Elena couldn’t disagree, on any count. She had no idea that Gloria had been updating her mother all this time. Another thing to store inside her anger box, another thing Rosalind has been keeping from her. But she does not have time to focus on that now.

“Actually, Gloria, that’s why I came. After you talked to my mom, she wanted me to come down here and maybe see if I could, um . . . find him. My dad.” As she tells Gloria, it sounds so stupid. Find him? A grown man? He’s not a puppy, an umbrella, a set of keys. If he wants to be lost, he can be lost, can’t he? But Gloria is nodding, sagely.

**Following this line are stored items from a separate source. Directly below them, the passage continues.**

-- ==== Sys2Proof/Tests/Witnesses.lean ====
section
/-! SUPPORT. For each statement with hypotheses, states and operands that meet them, each clause on its own and at the ends of its
ranges. -/
namespace Sys2Proof.Tests
open Sys2Proof.Machine

-- States.

/-- A yard with a pack in each state, a truck in most states, and a loader in most situations. -/
def scene : State := { yard with
  packs := [(0, { stored 100 0 with state := .inbound, loc := .deck, storedAt := none }), (1, bound 101 .onLoader (.loader 1) 0 1 1000),
    (2, stored 102 128), (3, aboard 103 1 1 900 52 1), (4, stored 104 250),
    (5, { stored 105 0 with state := .onLoader, loc := .loader 5 }), (6, bound 106 .reserved (.stack 20) 0 1 1000),
    (7, { stored 107 0 with state := .lost, loc := .none }),
    (8, { stored 108 0 with state := .orphaned, loc := .none, visit := some 77, loadSeq := some 2 }),
    (9, { stored 109 0 with state := .orphaned, loc := .none, visit := some 77, loadSeq := some 1 }),
    (10, { stored 110 30 with hold := true }), (11, { stored 111 0 with state := .inbound, loc := .deck, storedAt := none }),
    (12, bound 112 .reserved (.stack 21) 0 1 1000), (13, aboard 113 3 1 1000 54 1), (14, aboard 114 4 1 1000 55 1),
    (15, { stored 115 0 with state := .orphaned, loc := .none, visit := some 78, hold := true })]
  stackMap := [(20, ⟨[6], false⟩), (21, ⟨[12], false⟩), (30, ⟨[10], false⟩), (128, ⟨[2], false⟩), (250, ⟨[4], false⟩)]
  deck := [0, 11]
  trucks := [(0, truck 51 .loading (some 0) 4 3 [] 3000), (1, { truck 52 .unloading (some 1) 1 1 [3] 900 with partialOk := true }),
    (2, truck 53 .waiting none 1 0 [] 0), (3, truck 54 .loaded (some 3) 1 1 [13] 1000), (4, truck 55 .released none 1 1 [14] 1000),
    (5, truck 56 .cancelling (some 2) 1 0 [] 0), (6, truck 57 .stockWait (some 4) 1 0 [] 0)]
  waiting := [2]
  plan := some ⟨6, some 1, [], [], false, false⟩
  tasks := [task 1 .put (some 0) .deck (.stack 0) none 0 .issued,
    task 2 .fetch (some 1) (.stack 64) (.lane 0) (some 0) 1 .lifted, task 3 .dig (some 2) (.stack 128) (.stack 129) (some 0) 2 .issued,
    task 4 .ret (some 3) (.lane 1) (.stack 1) (some 1) 3 .issued,
    { task 5 .survey none (.stack 250) .absent none 4 .issued with reason := some .suspect },
    task 6 .fetch (some 5) (.stack 10) (.lane 2) none 5 .lifted, task 7 .fetch (some 6) (.stack 20) (.lane 0) (some 0) 6 .queued]
  touches := [⟨.stack 0, 1⟩, ⟨.lane 0, 2⟩, ⟨.stack 128, 3⟩, ⟨.stack 129, 3⟩, ⟨.lane 1, 4⟩, ⟨.stack 1, 4⟩, ⟨.stack 250, 5⟩,
    ⟨.lane 2, 6⟩, ⟨.stack 20, 7⟩, ⟨.lane 0, 7⟩]
  lastId := 7
  loaders := [(0, linked (some 1)), (1, linked (some 2)), (2, linked (some 3)), (3, linked (some 4)), (4, linked (some 5)),
    (5, linked (some 6)), (6, linked none), (7, { linked none with mode := .offline })] }

/-- The scene while the yard is STARTING. -/
def starting : State := { scene with cond := .starting }

/-- The scene without the main supply. -/
def dark : State := { scene with supply := false }

/-- A port that holds an answer. -/
def holding (a : Answer) : PortRec := ⟨.answering, [], false, some ⟨0x81, a⟩, 2⟩

/-- The scene with the office's port in a condition. -/
def atOffice (r : PortRec) : State := { scene with ports := [(2, r)] }

/-- A loader of the scene after its task has ended. -/
def ended (n : Nat) (p : Previous) : State := scene.setLoader n { linked none with previous := some p }

/-- A task of the scene changed. -/
def withTask (id : Nat) (f : Sys2Proof.Machine.Task → Sys2Proof.Machine.Task) : State := scene.updateTask id f

/-- A truck of the scene changed. -/
def withTruck (slot : Nat) (f : Truck → Truck) : State := scene.updateTruck slot f

/-- A plan in the scene. -/
def withPlan (p : Plan) : State := { scene with plan := some p }

-- The laws that the statements take as premises hold of the scene.

theorem witness_LinesLaw : State.LinesLaw scene := by
  refine ⟨rfl, ?_, by decide⟩
  intro n hn
  have hf : ∀ e, scene.flag e = false := by intro e; cases e <;> decide
  constructor
  · intro h
    have : scene.pins.attn = List.replicate 6 false := rfl
    rw [this, List.getElem?_replicate] at h
    simp at h
  · rintro ⟨e, he, -⟩
    rw [hf e] at he
    cases he

theorem sound_of_tags {packs : List (Nat × Pack)} (h : Tab.wf 4096 packs = true) (n : (packs.map (fun e => e.2.tag)).Nodup) :
    packsSound packs := by
  refine ⟨h, fun i j p q hp hq e => ?_⟩
  have := List.inj_on_of_nodup_map n (Tab.mem_of_get? hp) (Tab.mem_of_get? hq) e
  exact congrArg Prod.fst this

theorem witness_TablesLaw : State.TablesLaw scene :=
  ⟨sound_of_tags (by decide) (by decide), by decide, sound_of_tags (by decide) (by decide), sound_of_tags (by decide) (by decide),
    fun _ h => by cases h⟩

theorem witness_PlanQueueLaw : scene.PlanQueueLaw := ⟨by decide, fun _ h => by cases h; decide⟩

theorem witness_LogLaw : scene.LogLaw := ⟨by decide, by decide, by decide, fun _ h => by cases h⟩

theorem witness_StoreLaw : scene.StoreLaw := .inl ⟨by decide, rfl⟩

theorem witness_LaneLaw : scene.LaneLaw := by
  intro i j t u lane hi hj ht hu
  have one : ∀ e ∈ scene.trucks, ∀ f ∈ scene.trucks, e.2.lane ≠ none → e.2.lane = f.2.lane → e.1 = f.1 := by decide
  exact one (i, t) (Tab.mem_of_get? hi) (j, u) (Tab.mem_of_get? hj) (by simp [ht]) (by simp [ht, hu])

/-- The scene with a plan that has picked two packs of two stacks. -/
def picking : State := withPlan ⟨0, some 1, [⟨12, 21, 1, .primary⟩, ⟨6, 20, 1, .primary⟩], [21, 20], false, false⟩

theorem witness_PoolLaw : picking.PoolLaw := ⟨by decide, fun _ => by decide⟩

theorem witness_PlanLaw : picking.PlanLaw := by
  intro p h
  cases h
  refine ⟨by decide, fun st => ?_⟩
  simp [eq_comm]

theorem witness_PlanFits : picking.PlanFits := by
  intro p h
  cases h
  refine ⟨by decide, by decide, by decide, ?_⟩
  intro e he
  fin_cases he
  · exact ⟨_, rfl, by decide⟩
  · exact ⟨_, rfl, by decide⟩

theorem witness_DispatchLaw : scene.DispatchLaw := by
  refine ⟨by decide, by decide, fun n id h => ?_, by decide⟩
  have : n < 8 := by
    by_contra hn
    have e : scene.loader n = Loader.initial := by
      simp [State.loader, scene, Tab.getD, Tab.get?]
      repeat rw [if_neg (by omega)]
      rfl
    rw [e] at h
    cases h
  interval_cases n <;> cases h <;> decide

“That’s a good idea. Your father. Well, you know, he a good man.” Gloria continues to nod as she talks, her face shaking vigorously. Elena cannot honestly say that she does know that. She does not think her father is a bad man. He is someone who does not think of others, someone who does not remember his promises, but is that morally wrong, or simply destructive, of himself, most of all? Is he good? Looking around his house here, filled with things she has never seen, things like that rosary with places she has never known were a part of him printed on it, she is surer than ever that she does not know much about her father at all.

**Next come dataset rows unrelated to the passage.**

/-- Take one hint word into the hints read so far: the new hints and the detail codes it raises (R63-R65, R77). -/
def Hints.take (h : Hints) (w : BitVec 32) : Hints × List Nat :=
  let x := w.extractLsb' 0 26
  match (w.extractLsb' 26 5).toNat with
  | 1 => ({ h with imm := some x }, codeIf h.imm.isSome 4)
  | 2 =>
    ({ h with
        src3 := some (Src3.mk (x.getLsbD 25) (Src.ofCode (x.extractLsb' 19 6)) (x.getLsbD 18) (x.getLsbD 17)
          (x.getLsbD 16) (x.getLsbD 15) (x.getLsbD 14) (x.getLsbD 13) (x.getLsbD 12) (x.getLsbD 11)
          (x.extractLsb' 8 3)) },
     codeIf (decide (x.extractLsb' 0 8 ≠ 0)) 3 ++ codeIf h.src3.isSome 4)
  | 3 =>
    ({ h with type := some { ty := x.extractLsb' 21 5, se := x.getLsbD 20, sub := x.extractLsb' 16 4 } },
     codeIf (decide (x.extractLsb' 0 16 ≠ 0)) 3 ++ codeIf h.type.isSome 4)
  | 4 =>
    ({ h with
        memq := some { scope := x.extractLsb' 23 3, ord := x.extractLsb' 21 2, cp := x.extractLsb' 18 3,
                       fe := x.extractLsb' 16 2 } },
     codeIf (decide (x.extractLsb' 0 16 ≠ 0)) 3 ++ codeIf h.memq.isSome 4)
  | 5 =>
    ({ h with rep := some { cnt := x.extractLsb' 20 6, sd := x.getLsbD 19, sa := x.getLsbD 18, sb := x.getLsbD 17 } },
     codeIf (decide (x.extractLsb' 0 17 ≠ 0)) 3 ++ codeIf h.rep.isSome 4)
  | 6 =>
    ({ h with chain := some (x.extractLsb' 22 4) },
     codeIf (decide (x.extractLsb' 0 22 ≠ 0)) 3 ++ codeIf h.chain.isSome 4)
  | 7 =>
    ({ h with sched := some { y := x.getLsbD 25, stall := x.extractLsb' 19 6 } },
     codeIf (decide (x.extractLsb' 0 19 ≠ 0)) 3 ++ codeIf h.sched.isSome 4)
  | 8 =>
    ({ h with guardq := some (x.extractLsb' 23 3) },
     codeIf (decide (x.extractLsb' 0 23 ≠ 0)) 3 ++ codeIf h.guardq.isSome 4)
  | 9 =>
    ({ h with dead := some { hi := x.getLsbD 25, mask := x.extractLsb' 9 16 } },
     codeIf (decide (x.extractLsb' 0 9 ≠ 0)) 3 ++ codeIf h.dead.isSome 4)
  | _ => (h, [2])

/-- The sequence a list of words begins with: its instruction (none where its opcode is not assigned), the codes its
words raise by themselves, and how many words it takes; none where no instruction word follows the hints. -/
structure Decoded where
  instr : Option Instr
  codes : List Nat
  words : Nat
  deriving DecidableEq, Repr

/-- Decode from a run of words, with the hints read so far. -/
def decodeFrom (h : Hints) (codes : List Nat) (n : Nat) : List (BitVec 32) → Option Decoded
  | [] => none
  | w :: rest =>
    if isHint w then
      let (h', cs) := h.take w
      decodeFrom h' (codes ++ cs) (n + 1) rest
    else
      let op := (w.extractLsb' 18 8).toNat
      let x := w.extractLsb' 0 18
      let g : Option Guard :=
        if w.getLsbD 31 then some { p := w.extractLsb' 27 4, ps := w.getLsbD 26 } else none
      let i := decodeOp op { guard := g, hints := h } x
      let bad := if op = 0xc4 ∧ x.getLsbD 15 ∧ x.getLsbD 14 then [10] else codeIf i.isNone 1
      some { instr := i, codes := codes ++ bad ++ codeIf (decide (x &&& reservedMask op x ≠ 0)) 3, words := n + 1 }

/-- Decode the sequence a list of words begins with. -/
def decodeWords (ws : List (BitVec 32)) : Option Decoded := decodeFrom {} [] 0 ws

/-- The instruction a sequence's words give, where its words raise no code by themselves. -/
def decode (ws : List (BitVec 32)) : Option Instr :=
  match decodeWords ws with
  | some d => if d.codes = [] ∧ d.words = ws.length then d.instr else none
  | none => none

/-- The instruction of a table row's word: bit 0 of `w` is the least significant bit of the first word. A row that is
a step of another agent has no bits and no word. -/
def decodeTableWord (nbits w : Nat) : Option Instr :=
  if nbits = 0 then none else decode [BitVec.ofNat 32 w]

/-! ### Legality (R64-R77): what each form accepts -/

/-- Which `src3` negate and absolute-value flags a form accepts (Tables 5.1, 6.4). -/
inductive FlagUse where
  | none
  | signed
  | all
  | first
  deriving DecidableEq, Repr

/-- The facts of an opcode the checks of R77 need. -/
structure Info where
  /-- 0 Y, 1 N, 2 Req -/
  guard : Nat := 0
  types : List Nat := []
  rt : Bool := false
  /-- a register form in 0x00-0x7F of format R, Ru, Rt, I, Iu, P or Pi -/
  alu : Bool := false
  imm : Bool := false
  src3 : Bool := false
  flags : FlagUse := .none
  /-- 0 no, 1 yes, 2 integer types only -/
  sat : Nat := 0
  /-- 0 no, 1 yes, 2 except `bf16x4`, 3 `f16x4` only -/
  ro : Nat := 0
  se : Bool := false
  /-- 0 no, 1 access, 2 barrier, 3 engine -/
  memq : Nat := 0
  rep : Bool := false
  guardq : Bool := false
  deriving DecidableEq, Repr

“But he’s not right. He’s not there anymore. I mean, he never all totally, I mean, you know your father! So crazy!” Gloria says, laughing broadly. Elena nods, easier than the truth, coward again, always a coward. “He the life of the party, he always have a joke, two, three if you’re not lucky! He love life, I know that. But lately. Last couple years I been noticing, he forgetting things, he letting himself go sometimes, he not what he used to be. I don’t know, some kinda problem, maybe. Maybe some health issue. He couldn’t come down to the boats like I did, too busy, I guess,” Gloria says, kindly, glossing over all the things Elena is sure she must have seen, or understood: the years of alcohol consumption; the medication for his manic-depression that he took more and more absentmindedly, in public, despite his previous, lost, iron-clad discretion; the mania, the energy that comes with an upswing, when he talks and talks and barely makes sense.

Maybe some health issue.

“So I worry about him. He’s fine, I’m sure he’s fine, I’m probably just being crazy, too, but when I tell your mom I not seen him for a while, well, I just feel like someone should know. And I’m glad you come. Of course, he probably gonna come back tomorrow and laugh at us. He just like that. But still, good you’re here. Haven’t seen you in so long, too, Elenita. What happened, you don’t miss me?” Gloria asks, playful, swinging her body up off the chair and gesturing for Elena to follow her, like she used to when Elena was a little girl, when she was shorter than Gloria, even. Elena’s heart hurts at the idea, even in jest, that she didn’t miss Gloria, didn’t miss this place.

“Of course I did. Just . . . busy.”

“I know! College, graduate school, your father say you study some kind of history, he so proud of you. He show me photos from your graduation, when you move to New York, you travels, everything.” Gloria smiled. “You go all over but you don’t come here!”

Elena smiled too, unable to deny the truth of this. She went everywhere, but not here. How had her father gotten photos of her? She herself dutifully sent him a photo or two in emails, sporadically, but nothing substantive, and nothing from her everyday life. Had her mother sent them? But she and her father never spoke, did they? More things they don’t tell me, more things they hide. The wall of silence between Elena and her parents was thickening by the hour.